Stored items
-- Opening Marker --
/-! `putQueue` -/

@[simp] theorem putQueue_agents (q : Nat) (x : Queue) : (putQueue s q x).agents = s.agents := rfl
@[simp] theorem putQueue_blocks (q : Nat) (x : Queue) : (putQueue s q x).blocks = s.blocks := rfl
@[simp] theorem putQueue_bars (q : Nat) (x : Queue) : (putQueue s q x).bars = s.bars := rfl
@[simp] theorem putQueue_ops (q : Nat) (x : Queue) : (putQueue s q x).ops = s.ops := rfl
@[simp] theorem putQueue_cmds (q : Nat) (x : Queue) : (putQueue s q x).cmds = s.cmds := rfl
@[simp] theorem putQueue_mem (q : Nat) (x : Queue) : (putQueue s q x).mem = s.mem := rfl
@[simp] theorem putQueue_plat (q : Nat) (x : Queue) : (putQueue s q x).plat = s.plat := rfl
@[simp] theorem putQueue_harts (q : Nat) (x : Queue) : (putQueue s q x).harts = s.harts := rfl
@[simp] theorem putQueue_mtime (q : Nat) (x : Queue) : (putQueue s q x).mtime = s.mtime := rfl
@[simp] theorem putQueue_agenda (q : Nat) (x : Queue) : (putQueue s q x).agenda = s.agenda := rfl
@[simp] theorem putQueue_turn (q : Nat) (x : Queue) : (putQueue s q x).turn = s.turn := rfl
@[simp] theorem putQueue_cycles (q : Nat) (x : Queue) : (putQueue s q x).cycles = s.cycles := rfl
@[simp] theorem putQueue_fresh (q : Nat) (x : Queue) : (putQueue s q x).fresh = s.fresh := rfl
@[simp] theorem putQueue_nextId (q : Nat) (x : Queue) : (putQueue s q x).nextId = s.nextId := rfl
@[simp] theorem putQueue_rotor (q : Nat) (x : Queue) : (putQueue s q x).rotor = s.rotor := rfl
@[simp] theorem putQueue_hub_ctxs (q : Nat) (x : Queue) : (putQueue s q x).hub.ctxs = s.hub.ctxs := rfl
@[simp] theorem putQueue_hub_faultqh (q : Nat) (x : Queue) : (putQueue s q x).hub.faultqh = s.hub.faultqh := rfl
@[simp] theorem putQueue_hub_fwver (q : Nat) (x : Queue) : (putQueue s q x).hub.fwver = s.hub.fwver := rfl
@[simp] theorem putQueue_hub_queues (q : Nat) (x : Queue) : (putQueue s q x).hub.queues = aset s.hub.queues q x := rfl
@[simp] theorem putQueue_hub_packets (q : Nat) (x : Queue) : (putQueue s q x).hub.packets = s.hub.packets := rfl
@[simp] theorem putQueue_hub_launches (q : Nat) (x : Queue) : (putQueue s q x).hub.launches = s.hub.launches := rfl
@[simp] theorem putQueue_hub_defers (q : Nat) (x : Queue) : (putQueue s q x).hub.defers = s.hub.defers := rfl
@[simp] theorem putQueue_hub_calls (q : Nat) (x : Queue) : (putQueue s q x).hub.calls = s.hub.calls := rfl
@[simp] theorem putQueue_hub_waiters (q : Nat) (x : Queue) : (putQueue s q x).hub.waiters = s.hub.waiters := rfl
@[simp] theorem putQueue_hub_groups (q : Nat) (x : Queue) : (putQueue s q x).hub.groups = s.hub.groups := rfl
@[simp] theorem putQueue_hub_traps (q : Nat) (x : Queue) : (putQueue s q x).hub.traps = s.hub.traps := rfl
@[simp] theorem putQueue_hub_recs (q : Nat) (x : Queue) : (putQueue s q x).hub.recs = s.hub.recs := rfl
@[simp] theorem putQueue_hub_saved (q : Nat) (x : Queue) : (putQueue s q x).hub.saved = s.hub.saved := rfl
@[simp] theorem putQueue_hub_preempts (q : Nat) (x : Queue) : (putQueue s q x).hub.preempts = s.hub.preempts := rfl
@[simp] theorem putQueue_hub_preemptSig (q : Nat) (x : Queue) : (putQueue s q x).hub.preemptSig = s.hub.preemptSig := rfl
@[simp] theorem putQueue_hub_partSig (q : Nat) (x : Queue) : (putQueue s q x).hub.partSig = s.hub.partSig := rfl
@[simp] theorem putQueue_hub_partCfg (q : Nat) (x : Queue) : (putQueue s q x).hub.partCfg = s.hub.partCfg := rfl
@[simp] theorem putQueue_hub_cut (q : Nat) (x : Queue) : (putQueue s q x).hub.cut = s.hub.cut := rfl
@[simp] theorem putQueue_hub_profiles (q : Nat) (x : Queue) : (putQueue s q x).hub.profiles = s.hub.profiles := rfl
@[simp] theorem putQueue_hub_buckets (q : Nat) (x : Queue) : (putQueue s q x).hub.buckets = s.hub.buckets := rfl
@[simp] theorem putQueue_hub_hartClass (q : Nat) (x : Queue) : (putQueue s q x).hub.hartClass = s.hub.hartClass := rfl
@[simp] theorem putQueue_hub_pcap (q : Nat) (x : Queue) : (putQueue s q x).hub.pcap = s.hub.pcap := rfl
@[simp] theorem putQueue_hub_penergy (q : Nat) (x : Queue) : (putQueue s q x).hub.penergy = s.hub.penergy := rfl
@[simp] theorem putQueue_hub_grantA (q : Nat) (x : Queue) : (putQueue s q x).hub.grantA = s.hub.grantA := rfl
@[simp] theorem putQueue_hub_rot (q : Nat) (x : Queue) : (putQueue s q x).hub.rot = s.hub.rot := rfl
@[simp] theorem putQueue_hub_credits (q : Nat) (x : Queue) : (putQueue s q x).hub.credits = s.hub.credits := rfl
@[simp] theorem putQueue_hub_hubCredit (q : Nat) (x : Queue) : (putQueue s q x).hub.hubCredit = s.hub.hubCredit := rfl
@[simp] theorem putQueue_hub_kept (q : Nat) (x : Queue) : (putQueue s q x).hub.kept = s.hub.kept := rfl

/-! `putCtx` -/

@[simp] theorem putCtx_agents (c : Nat) (x : Ctx) : (putCtx s c x).agents = s.agents := rfl
@[simp] theorem putCtx_blocks (c : Nat) (x : Ctx) : (putCtx s c x).blocks = s.blocks := rfl
@[simp] theorem putCtx_bars (c : Nat) (x : Ctx) : (putCtx s c x).bars = s.bars := rfl
@[simp] theorem putCtx_ops (c : Nat) (x : Ctx) : (putCtx s c x).ops = s.ops := rfl
@[simp] theorem putCtx_cmds (c : Nat) (x : Ctx) : (putCtx s c x).cmds = s.cmds := rfl
@[simp] theorem putCtx_mem (c : Nat) (x : Ctx) : (putCtx s c x).mem = s.mem := rfl
@[simp] theorem putCtx_plat (c : Nat) (x : Ctx) : (putCtx s c x).plat = s.plat := rfl
@[simp] theorem putCtx_harts (c : Nat) (x : Ctx) : (putCtx s c x).harts = s.harts := rfl
@[simp] theorem putCtx_mtime (c : Nat) (x : Ctx) : (putCtx s c x).mtime = s.mtime := rfl
@[simp] theorem putCtx_agenda (c : Nat) (x : Ctx) : (putCtx s c x).agenda = s.agenda := rfl
@[simp] theorem putCtx_turn (c : Nat) (x : Ctx) : (putCtx s c x).turn = s.turn := rfl
@[simp] theorem putCtx_cycles (c : Nat) (x : Ctx) : (putCtx s c x).cycles = s.cycles := rfl
@[simp] theorem putCtx_fresh (c : Nat) (x : Ctx) : (putCtx s c x).fresh = s.fresh := rfl
@[simp] theorem putCtx_nextId (c : Nat) (x : Ctx) : (putCtx s c x).nextId = s.nextId := rfl
@[simp] theorem putCtx_rotor (c : Nat) (x : Ctx) : (putCtx s c x).rotor = s.rotor := rfl
@[simp] theorem putCtx_hub_ctxs (c : Nat) (x : Ctx) : (putCtx s c x).hub.ctxs = aset s.hub.ctxs c x := rfl
@[simp] theorem putCtx_hub_faultqh (c : Nat) (x : Ctx) : (putCtx s c x).hub.faultqh = s.hub.faultqh := rfl
@[simp] theorem putCtx_hub_fwver (c : Nat) (x : Ctx) : (putCtx s c x).hub.fwver = s.hub.fwver := rfl
@[simp] theorem putCtx_hub_queues (c : Nat) (x : Ctx) : (putCtx s c x).hub.queues = s.hub.queues := rfl
@[simp] theorem putCtx_hub_packets (c : Nat) (x : Ctx) : (putCtx s c x).hub.packets = s.hub.packets := rfl
@[simp] theorem putCtx_hub_launches (c : Nat) (x : Ctx) : (putCtx s c x).hub.launches = s.hub.launches := rfl
@[simp] theorem putCtx_hub_defers (c : Nat) (x : Ctx) : (putCtx s c x).hub.defers = s.hub.defers := rfl
@[simp] theorem putCtx_hub_calls (c : Nat) (x : Ctx) : (putCtx s c x).hub.calls = s.hub.calls := rfl
@[simp] theorem putCtx_hub_waiters (c : Nat) (x : Ctx) : (putCtx s c x).hub.waiters = s.hub.waiters := rfl
@[simp] theorem putCtx_hub_groups (c : Nat) (x : Ctx) : (putCtx s c x).hub.groups = s.hub.groups := rfl
@[simp] theorem putCtx_hub_traps (c : Nat) (x : Ctx) : (putCtx s c x).hub.traps = s.hub.traps := rfl
@[simp] theorem putCtx_hub_recs (c : Nat) (x : Ctx) : (putCtx s c x).hub.recs = s.hub.recs := rfl
@[simp] theorem putCtx_hub_saved (c : Nat) (x : Ctx) : (putCtx s c x).hub.saved = s.hub.saved := rfl
@[simp] theorem putCtx_hub_preempts (c : Nat) (x : Ctx) : (putCtx s c x).hub.preempts = s.hub.preempts := rfl
@[simp] theorem putCtx_hub_preemptSig (c : Nat) (x : Ctx) : (putCtx s c x).hub.preemptSig = s.hub.preemptSig := rfl
@[simp] theorem putCtx_hub_partSig (c : Nat) (x : Ctx) : (putCtx s c x).hub.partSig = s.hub.partSig := rfl
@[simp] theorem putCtx_hub_partCfg (c : Nat) (x : Ctx) : (putCtx s c x).hub.partCfg = s.hub.partCfg := rfl
@[simp] theorem putCtx_hub_cut (c : Nat) (x : Ctx) : (putCtx s c x).hub.cut = s.hub.cut := rfl
@[simp] theorem putCtx_hub_profiles (c : Nat) (x : Ctx) : (putCtx s c x).hub.profiles = s.hub.profiles := rfl
@[simp] theorem putCtx_hub_buckets (c : Nat) (x : Ctx) : (putCtx s c x).hub.buckets = s.hub.buckets := rfl
@[simp] theorem putCtx_hub_hartClass (c : Nat) (x : Ctx) : (putCtx s c x).hub.hartClass = s.hub.hartClass := rfl
@[simp] theorem putCtx_hub_pcap (c : Nat) (x : Ctx) : (putCtx s c x).hub.pcap = s.hub.pcap := rfl
@[simp] theorem putCtx_hub_penergy (c : Nat) (x : Ctx) : (putCtx s c x).hub.penergy = s.hub.penergy := rfl
@[simp] theorem putCtx_hub_grantA (c : Nat) (x : Ctx) : (putCtx s c x).hub.grantA = s.hub.grantA := rfl
@[simp] theorem putCtx_hub_rot (c : Nat) (x : Ctx) : (putCtx s c x).hub.rot = s.hub.rot := rfl
@[simp] theorem putCtx_hub_credits (c : Nat) (x : Ctx) : (putCtx s c x).hub.credits = s.hub.credits := rfl
@[simp] theorem putCtx_hub_hubCredit (c : Nat) (x : Ctx) : (putCtx s c x).hub.hubCredit = s.hub.hubCredit := rfl
@[simp] theorem putCtx_hub_kept (c : Nat) (x : Ctx) : (putCtx s c x).hub.kept = s.hub.kept := rfl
-- Closing Marker --
Would you please reproduce the records above exactly, only from their first line through the line holding "q x).ops = s.ops := rfl", with both ends included?

/-! `putQueue` -/

@[simp] theorem putQueue_agents (q : Nat) (x : Queue) : (putQueue s q x).agents = s.agents := rfl
@[simp] theorem putQueue_blocks (q : Nat) (x : Queue) : (putQueue s q x).blocks = s.blocks := rfl
@[simp] theorem putQueue_bars (q : Nat) (x : Queue) : (putQueue s q x).bars = s.bars := rfl
@[simp] theorem putQueue_ops (q : Nat) (x : Queue) : (putQueue s q x).ops = s.ops := rfl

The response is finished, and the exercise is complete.